O estudo também mostrou que 25 milhões de pessoas foram submetidas a trabalho forçado e 15 milhões tiveram casamentos forçados, sendo que cerca de 37% ainda eram crianças (5,7 milhões).

A pesquisa mostrou que as mulheres e meninas são as mais afetadas pelo problema, chegando a quase 29 milhões, ou seja, 71% do total. 99% das vítimas do trabalho forçado na indústria do sexo são mulheres e 84% das vítimas de casamentos forçados são do sexo feminino. Vale ressaltar que, em alguns países, o casamento com crianças não é considerado crime e é até estimulado pelas famílias. No Brasil, um estudo do Banco Mundial mostra que o país está em 4º lugar no ranking mundial de países com casamento infantil, com cerca de 554 mil meninas de 10 a 17 anos casadas, sendo mais de 65 mil delas com idade entre 10 e 14 anos.

A legislação vigente no Brasil atualmente define que o casamento é permitido a partir dos 16 anos com o aval dos pais. Porém, nos casos de gravidez, não há um limite mínimo de idade – uma situação que possibilita o casamento infantil. O Projeto de Lei 7119-2017 tramita no Congresso e visa proibir totalmente o casamento de crianças e adolescentes com menos de 18 anos, barrando as brechas existentes na lei atual.

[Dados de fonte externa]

-- ==== Sys2Proof/Laws/Operands.lean ====
section
/-! SUPPORT. What the operand checks, the bit fields and the byte order say, in plain arithmetic. -/

namespace Sys2Proof

/-- The word types have the widths and sizes that R8 names. -/
theorem widths_of_config :
    Byte = BitVec Config.channelBits ∧ Word = BitVec Config.dimBits ∧ Count = BitVec Config.countBits
      ∧ Slot = Fin Config.cacheSlots ∧ Slot = Fin Config.hashMod := ⟨rfl, rfl, rfl, rfl, rfl⟩

theorem wellFormed_diff (dr dg db : Int) :
    (Instr.diff dr dg db).wellFormed = true
      ↔ (-2 ≤ dr ∧ dr ≤ 1) ∧ (-2 ≤ dg ∧ dg ≤ 1) ∧ (-2 ≤ db ∧ db ≤ 1) := by
  simp only [Instr.wellFormed, Bool.and_eq_true, decide_eq_true_eq]
  simp only [Config.diffLo, Config.diffHi, and_assoc]

theorem wellFormed_luma (dg drDg dbDg : Int) :
    (Instr.luma dg drDg dbDg).wellFormed = true
      ↔ (-32 ≤ dg ∧ dg ≤ 31) ∧ (-8 ≤ drDg ∧ drDg ≤ 7) ∧ (-8 ≤ dbDg ∧ dbDg ≤ 7) := by
  simp only [Instr.wellFormed, Bool.and_eq_true, decide_eq_true_eq]
  simp only [Config.lumaDgLo, Config.lumaDgHi, Config.lumaRelLo, Config.lumaRelHi, and_assoc]

theorem wellFormed_run (n : Nat) : (Instr.run n).wellFormed = true ↔ 1 ≤ n ∧ n ≤ 62 := by
  simp only [Instr.wellFormed, decide_eq_true_eq]
  rfl

theorem bits_lt (b : Byte) (hi lo : Nat) : bits b hi lo < 2 ^ (hi + 1 - lo) :=
  Nat.mod_lt _ (Nat.two_pow_pos _)

theorem bits_76 (b : Byte) : bits b 7 6 = b.toNat / 64 := by
  have := b.isLt
  simp only [bits]
  omega

theorem bits_50 (b : Byte) : bits b 5 0 = b.toNat % 64 := by simp [bits]
theorem bits_54 (b : Byte) : bits b 5 4 = b.toNat / 16 % 4 := by simp [bits]
theorem bits_32 (b : Byte) : bits b 3 2 = b.toNat / 4 % 4 := by simp [bits]
theorem bits_10 (b : Byte) : bits b 1 0 = b.toNat % 4 := by simp [bits]

theorem bits_74 (b : Byte) : bits b 7 4 = b.toNat / 16 := by
  have := b.isLt
  simp only [bits]
  omega

theorem bits_30 (b : Byte) : bits b 3 0 = b.toNat % 16 := by simp [bits]

theorem toNat_be32 (w : Word) :
    (be32 w).map BitVec.toNat
      = [w.toNat / 2 ^ 24, w.toNat / 2 ^ 16 % 256, w.toNat / 2 ^ 8 % 256, w.toNat % 256] := by
  have := w.isLt
  simp [be32]
  omega

theorem unbe32_toNat (b0 b1 b2 b3 : Byte) (rest : List Byte) :
    (unbe32 (b0 :: b1 :: b2 :: b3 :: rest)).toNat
      = b0.toNat * 2 ^ 24 + b1.toNat * 2 ^ 16 + b2.toNat * 2 ^ 8 + b3.toNat := by
  have h0 := b0.isLt
  have h1 := b1.isLt
  have h2 := b2.isLt
  have h3 := b3.isLt
  simp only [unbe32, BitVec.toNat_ofNat]
  omega

/-- The byte order is one order: assembling what was laid out gives the word back (R10, R28). -/
theorem unbe32_be32 (w : Word) (rest : List Byte) : unbe32 (be32 w ++ rest) = w := by
  have := w.isLt
  apply BitVec.eq_of_toNat_eq
  simp [be32, unbe32]
  omega

theorem be32_unbe32 (b0 b1 b2 b3 : Byte) (rest : List Byte) :
    be32 (unbe32 (b0 :: b1 :: b2 :: b3 :: rest)) = [b0, b1, b2, b3] := by
  have h0 := b0.isLt
  have h1 := b1.isLt
  have h2 := b2.isLt
  have h3 := b3.isLt
  simp only [be32, unbe32_toNat, List.cons.injEq, and_true]
  refine ⟨?_, ?_, ?_, ?_⟩ <;>
    (apply BitVec.eq_of_toNat_eq; simp only [BitVec.toNat_ofNat]; omega)

namespace Machine

theorem inDiff_iff (d : Int) : inDiff d = true ↔ -2 ≤ d ∧ d ≤ 1 := by
  simp only [inDiff, Bool.and_eq_true, decide_eq_true_eq]
  simp only [Config.diffLo, Config.diffHi]

theorem inLumaDg_iff (d : Int) : inLumaDg d = true ↔ -32 ≤ d ∧ d ≤ 31 := by
  simp only [inLumaDg, Bool.and_eq_true, decide_eq_true_eq]
  simp only [Config.lumaDgLo, Config.lumaDgHi]

theorem inLumaRel_iff (d : Int) : inLumaRel d = true ↔ -8 ≤ d ∧ d ≤ 7 := by
  simp only [inLumaRel, Bool.and_eq_true, decide_eq_true_eq]
  simp only [Config.lumaRelLo, Config.lumaRelHi]

/-- The hash is a residue modulo 64 (R46). -/
theorem pixelHash_val (p : Pixel) :
    (pixelHash p).val = (p.r.toNat * 3 + p.g.toNat * 5 + p.b.toNat * 7 + p.a.toNat * 11) % 64 := rfl

/-- Encoder deltas do not wrap (R60). -/
theorem delta_eq (x y : Byte) : delta x y = (x.toNat : Int) - (y.toNat : Int) := rfl

/-- A decoded DIFF is always executed (R79). -/
theorem diffAllowed_true (p : Pixel) (dr dg db : Int) : diffAllowed p dr dg db = true := rfl

theorem channelsLegal_iff (c : Byte) : channelsLegal c = true ↔ c = 3 ∨ c = 4 := by
  simp [channelsLegal, Config.channels]

theorem channelsLegal_false_iff (c : Byte) : channelsLegal c = false ↔ ¬ (c = 3 ∨ c = 4) := by
  simp [channelsLegal, Config.channels]

theorem headerLegal_iff (w h : Word) (c cs : Byte) :
    headerLegal w h c cs = true ↔ w ≠ 0 ∧ h ≠ 0 ∧ (c = 3 ∨ c = 4) ∧ (cs = 0 ∨ cs = 1) := by
  simp [headerLegal, channelsLegal, Config.channels, and_assoc]

theorem literalMismatch_rgb (c : Byte) : literalMismatch 0xFE c = true ↔ c ≠ 3 := by
  simp [literalMismatch]

theorem literalMismatch_rgba (c : Byte) : literalMismatch 0xFF c = true ↔ c ≠ 4 := by
  simp [literalMismatch]

theorem literalMismatch_other (t c : Byte) (h : t ≠ 0xFE) (h' : t ≠ 0xFF) :
    literalMismatch t c = false := by
  unfold literalMismatch
  rw [decide_eq_false h, decide_eq_false h']
  rfl

/-- Adding an exact delta gives the channel back, with no wrap (R127). -/
theorem addDelta_exact (old new : Byte) (d : Int) (h : (old.toNat : Int) + d = new.toNat) :
    addDelta old d = new := by
  simp [addDelta, h]

/-- `N` is the exact product: nothing overflows in 64 bits (R17). -/
theorem n_toNat (d : Cfg) : d.n.toNat = d.w.toNat * d.h.toNat := by
  have hw : d.w.toNat < 2 ^ 32 := d.w.isLt
  have hh : d.h.toNat < 2 ^ 32 := d.h.isLt
  have h : d.w.toNat * d.h.toNat < 2 ^ 64 := by
    calc d.w.toNat * d.h.toNat ≤ d.w.toNat * 2 ^ 32 := Nat.mul_le_mul_left _ hh.le
      _ < 2 ^ 32 * 2 ^ 32 := by omega
      _ = 2 ^ 64 := by norm_num
  simp only [Cfg.n, BitVec.toNat_mul, BitVec.toNat_setWidth]
  rw [Nat.mod_eq_of_lt (by omega : d.w.toNat < 2 ^ 64), Nat.mod_eq_of_lt (by omega : d.h.toNat < 2 ^ 64),
    Nat.mod_eq_of_lt h]

end Machine

end Sys2Proof
end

Um dos principais problemas levantados é o número de crianças que foram submetidas ao trabalho infantil em 2016: 152 milhões de crianças entre 5 e 17 anos. O maior número foi encontrado na África, com 72,1 milhões, seguida da Ásia e do Pacífico, com 62 milhões, das Américas, com 10,7 milhões, da Europa e da Ásia Central, com 5,5 milhões, e dos Estados Árabes, com 1,2 milhão.

As vítimas do trabalho infantil continuam concentradas na agricultura, 70,9% das crianças que trabalham estão nessa área. Já o setor de serviços tem uma parcela de 17,1% e a da indústria é de 11,9%. Aproximadamente um terço das crianças entre 5 e 14 anos que trabalham estão fora da escola e, entre as que realizam trabalhos perigosos, cerca de 38% das que têm entre 5 e 14 anos e quase dois terços das que têm de 15 a 17 anos trabalham mais do que 43 horas semanais.

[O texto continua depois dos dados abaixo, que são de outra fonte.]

/-- The record of the encoder's open run takes the decoder to the encoder's place (R58, R81). -/
theorem Follows.flush {e : Enc} {bs : List Byte} (hlegal : e.regs.cfg.legal) (hlock : e.regs.lockStep)
    (hle : e.regs.pxi.toNat ≤ e.regs.cfg.n.toNat) (hmax : e.regs.run.toNat ≤ 62) {s : State}
    (h : Follows e (flushBytes e.regs.run ++ bs) s) (hrun : s.dec.regs.run = 0)
    (hpxi : s.dec.regs.pxi.toNat + e.regs.run.toNat = e.regs.pxi.toNat) :
    ∃ t, core.run e.regs.run.toNat s = .next t ∧ Follows e bs t ∧ t.dec.regs.run = 0
      ∧ t.dec.regs.pxi = e.regs.pxi := by
  by_cases hr : e.regs.run = 0
  · rw [flushBytes, if_pos hr] at h
    rw [hr] at hpxi ⊢
    exact ⟨s, rfl, h, hrun, BitVec.eq_of_toNat_eq hpxi⟩
  · have hpos : 1 ≤ e.regs.run.toNat := by bv_omega
    have hbytes : flushBytes e.regs.run = encode (.run e.regs.run.toNat) := if_neg hr
    rw [hbytes] at h
    obtain ⟨hag, hd, hs, hcfg, _, _, _, hleft, _⟩ := id h
    obtain ⟨rest, hdec⟩ := decodeRecord_of_bodyLeft hleft rfl ((wellFormed_run _).2 ⟨hpos, hmax⟩)
    obtain ⟨t, hexec, heff⟩ := exec_run_dec_effect e.regs.run.toNat hd
    have hn : s.dec.regs.pxi ≠ s.dec.regs.cfg.n := ne_of_toNat_lt (by rw [hcfg]; omega)
    obtain ⟨hnext, hpxi'⟩ := Follows.cell_of_run h hlegal hlock (by omega) heff
    obtain ⟨_, _, _, _, _, hrun', _⟩ := heff
    have hrunNat : t.dec.regs.run.toNat = e.regs.run.toNat - 1 := by
      rw [hrun', BitVec.toNat_ofNat]
      omega
    obtain ⟨u, hu, hrest⟩ := Follows.run_out hlegal hlock hle _ hnext hrunNat (by omega)
    refine ⟨u, ?_, hrest⟩
    rw [← hu, ← run_succ _ ((step_runs ⟨hag, hd, hs, hn, hrun⟩ hdec).trans hexec), Nat.sub_add_cancel hpos]

/-- A pixel that joins the encoder's run is held back, so the decoder follows as before (R57). -/
theorem Follows.join {s t u : State} {bs cs : List Byte} {run : BitVec 6}
    (h : Follows s.enc bs u) (hscan : s.enc.scanning) (hpix : s.enc.pixel = some s.enc.regs.prev)
    (heff : encEffect s t s.enc.regs.prev cs run false) : Follows t.enc bs u := by
  obtain ⟨hag, hd, hs, hcfg, hdesc, hprev, hcache, hleft, hshows, hheld⟩ := h
  have hpxi := encEffect_pxi heff (Enc.pxi_lt_n hscan hpix)
  obtain ⟨hlegal, _⟩ := hscan
  obtain ⟨_, _, _, hprev', hcache', _, _, ⟨hcfg', _, _⟩, hpixIn, _⟩ := heff
  have hcell := Enc.cell_pixel hlegal hpix
  refine ⟨hag, hd, hs, hcfg.trans hcfg'.symm, hdesc.trans hcfg'.symm, hprev.trans hprev'.symm,
    hcache.trans (Vector.ext fun j hj => ?_), hleft, hpixIn ▸ hshows, fun j hj hlt => ?_⟩
  · exact ((hcache' ⟨j, hj⟩).trans (if_neg (by simp))).symm
  · rw [hpixIn, hcfg', hprev']
    rw [hpxi] at hlt
    rcases Nat.lt_succ_iff_lt_or_eq.1 hlt with hbefore | rfl
    · exact hheld j hj hbefore
    · exact hcell

/-- The encoder's record of a pixel takes a decoder at the encoder's place along with it (R51, R68). -/
theorem Follows.record {s t u : State} {p : Pixel} {bs cs : List Byte} {updates : Bool}
    (h : Follows s.enc (encode (selectRecord p s.enc.regs) ++ bs) u) (hrun : u.dec.regs.run = 0)
    (hplace : u.dec.regs.pxi = s.enc.regs.pxi) (hscan : s.enc.scanning) (hpix : s.enc.pixel = some p)
    (heff : encEffect s t p cs 0 updates) (hit : updates = false ↔ s.enc.regs.cache[pixelHash p] = p) :
    ∃ v, step u = .next v ∧ Follows t.enc bs v ∧ v.dec.regs.run = 0 ∧ v.dec.regs.pxi = t.enc.regs.pxi := by
  obtain ⟨hag, hd, hs, hcfg, hdesc, hprev, hcache, hleft, hshows, _⟩ := h
  have hlt := Enc.pxi_lt_n hscan hpix
  obtain ⟨hlegal, _⟩ := hscan
  have hn : u.dec.regs.pxi ≠ u.dec.regs.cfg.n := ne_of_toNat_lt (by rwa [hplace, hcfg])
  rw [← selectRecord_congr p hprev hcache hcfg] at hleft
  obtain ⟨hrec, hwf⟩ := selectRecord_encodable p u.dec.regs
  obtain ⟨rest, hdec⟩ := decodeRecord_of_bodyLeft hleft hrec hwf
  obtain ⟨v, upd, hexec, heff', hit'⟩ :=
    exec_select_dec_length (p := p) hd hs (hcfg ▸ hlegal.1)
      (hcfg ▸ (Enc.pixel_some hpix).2)
  have hupd : upd = updates := by
    rw [hcache, ← hit] at hit'
    exact Bool.eq_iff_iff.2 (by simpa using not_congr hit')
  subst hupd
  have hpxi : v.dec.regs.pxi.toNat = u.dec.regs.pxi.toNat + 1 := by
    obtain ⟨_, _, _, _, _, _, hpxi, _⟩ := heff'
    rw [hpxi, hplace, toNat_add_one_of_lt hlt]
  have hcell := Enc.cell_pixel hlegal hpix
  rw [← hcfg, ← hplace] at hcell
  have hshows' := Dec.shows_after hshows (hcfg ▸ hlegal) heff' hpxi hcell
  have hleft' := Dec.bodyLeft_after hleft heff'
  obtain ⟨_, _, _, eprev, ecache, _, epxi, ⟨ecfg, _, _⟩, epixIn, _⟩ := heff
  obtain ⟨_, dact, dag, dprev, dcache, drun, dpxi, ⟨dcfg, dst, _⟩, _, _, _, _, _, ddesc, _⟩ := heff'
  have hplace' : v.dec.regs.pxi = t.enc.regs.pxi := by rw [dpxi, epxi, hplace]
  refine ⟨v, (step_runs ⟨hag, hd, hs, hn, hrun⟩ hdec).trans hexec,
    ⟨dag.trans hag, dact.trans hd, dst.trans hs, ?_, ?_, dprev.trans eprev.symm,
      cache_eq_of_cacheAfter hcache dcache ecache, hleft', epixIn ▸ hshows', ?_⟩, drun.trans hrun, hplace'⟩
  · rw [dcfg, hcfg, ecfg]
  · rw [ddesc, hdesc, ecfg]
  · intro j hj hlt
    rw [hplace'] at hj
    exact absurd hj (Nat.not_le.2 hlt)

end Sys2Proof.Machine
end

section
/-! SUPPORT. The scan of an encode call, pixel by pixel (R56, R57, R65): it ends in TRAILER, and the bytes it emits
restore the grid in every decoder that follows the encoder (R68). -/

namespace Sys2Proof.Machine

/-! ### Bytes that restore the grid -/

/-- The whole grid of `e` is produced, under its descriptor, and the decoder is about to leave its body phase. -/
def Restored (e : Enc) (t : State) : Prop :=
  t.agenda = [] ∧ t.active = .dec ∧ t.dec.regs.st = .body ∧ t.dec.regs.cfg = e.regs.cfg
    ∧ t.dec.descOut = e.regs.cfg ∧ t.dec.regs.pxi = e.regs.cfg.n ∧ t.dec.shows e.pixIn.mem

/-- With `bs` left of its body, any decoder that follows `e` with the encoder's open run still to read produces the
rest of the grid, a step for each cell. -/
def Enc.restoredBy (e : Enc) (bs : List Byte) : Prop :=
  ∀ s : State, Follows e bs s → s.dec.regs.run = 0 →
    s.dec.regs.pxi.toNat + e.regs.run.toNat = e.regs.pxi.toNat →
    ∃ t, core.run (e.regs.cfg.n.toNat - s.dec.regs.pxi.toNat) s = .next t ∧ Restored e t

/-- Encoders of the same call restore the same grid. -/
theorem Restored.of_effect {s t u : State} {p : Pixel} {bs : List Byte} {run : BitVec 6} {updates : Bool}
    (h : Restored t.enc u) (heff : encEffect s t p bs run updates) : Restored s.enc u := by
  obtain ⟨_, _, _, _, _, _, _, ⟨hcfg, _, _⟩, hpixIn, _⟩ := heff
  unfold Restored at *
  rwa [hcfg, hpixIn] at h

/-- At the end of the scan the record of the open run is all that is missing (R58 (c), R65). -/
theorem Enc.restoredBy_flush {e : Enc} (hscan : e.scanning) (hn : e.regs.pxi = e.regs.cfg.n) :
    e.restoredBy (flushBytes e.regs.run) := by
  obtain ⟨hlegal, _, _, hmax, _, _, hlock, _⟩ := hscan
  intro s h hrun hpxi
  rw [← List.append_nil (flushBytes e.regs.run)] at h
  obtain ⟨t, ht, hfollows, _, hplace⟩ := h.flush hlegal hlock (by rw [hn]) hmax hrun hpxi
  obtain ⟨hag, hd, hs, hcfg, hdesc, _, _, _, hshows, _⟩ := hfollows
  have hsteps : e.regs.cfg.n.toNat - s.dec.regs.pxi.toNat = e.regs.run.toNat := by
    rw [← hn]
    omega
  exact ⟨t, hsteps ▸ ht, hag, hd, hs, hcfg, hdesc, hplace.trans hn, hshows⟩

/-- A pixel that joins the run emits nothing, and the bytes after it restore it too (R57). -/
theorem Enc.restoredBy_of_absorbed {s t : State} {bs : List Byte} (hscan : s.enc.scanning)
    (hpix : s.enc.pixel = some s.enc.regs.prev)
    (heff : encEffect s t s.enc.regs.prev [] (s.enc.regs.run + 1) false) (h : t.enc.restoredBy bs) :
    s.enc.restoredBy bs := by
  intro u hu hrun hpxi
  have hu' := hu.join hscan hpix heff
  have hnext := encEffect_pxi heff (Enc.pxi_lt_n hscan hpix)
  obtain ⟨_, _, _, hmax, _⟩ := hscan
  obtain ⟨_, _, _, _, _, hrun', _, ⟨hcfg, _, _⟩, _⟩ := id heff
  have hrunNat : t.enc.regs.run.toNat = s.enc.regs.run.toNat + 1 := by
    rw [hrun']
    bv_omega
  obtain ⟨v, hv, hrestored⟩ := h u hu' hrun (by omega)
  exact ⟨v, hcfg ▸ hv, hrestored.of_effect heff⟩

No Brasil, um relatório elaborado pelo Fórum Nacional de Prevenção e Erradicação do Trabalho Infantil (FNPETI) e pelo Ministério Público do Trabalho trouxe a tona o risco de que o trabalho infantil não seja erradicado até 2025. O estudo tem como referência os Objetivos de Desenvolvimento Sustentável (ODS), definidos pelas Nações Unidas em 2015, compromisso assumido de forma voluntária por 193 países, inclusive o Brasil. Dentre esses compromissos, está o de eliminar o trabalho infantil até 2015.

Segundo o relatório, ainda havia 2,67 milhões (4,5%) de meninos e meninas desempenhando alguma atividade laboral em 2015. O número é menor do que o registrado em 2014, onde 3,3 milhões de crianças eram afetadas pelo trabalho infantil, porém, ainda é muito alto. O levantamento projeta que o índice continuaria caindo, mas ainda restariam 546 mil crianças e adolescentes trabalhando em 2025.

O maior desafio está na faixa etária de 5 a 9 anos, onde existe um crescimento da taxa de trabalho infantil. Em 2013, cerca de 61 mil crianças nessa faixa estavam trabalhando, já em 2014, 70 mil, e em 2015, 79 mil. Em geral, as crianças nessa idade trabalham em locais como lixões, casas de família, fazendas, sítios e outros espaços agrícolas.

O relatório também revelou que o Brasil não cumpriu o compromisso de erradicar as piores formas de trabalho infantil até 2016, que foi assumido na 2ª Conferência Global sobre o tema, realizada na Holanda, em 2010. Entre as atividades incluídas entre as piores estão a exploração sexual, o tráfico de drogas, o aliciamento para atividades ilícitas, formas análogas à escravidão (como, por exemplo, sujeição por dívida, servidão e trabalho compulsório) e o plantio (como cana-de-açúcar), entre outras.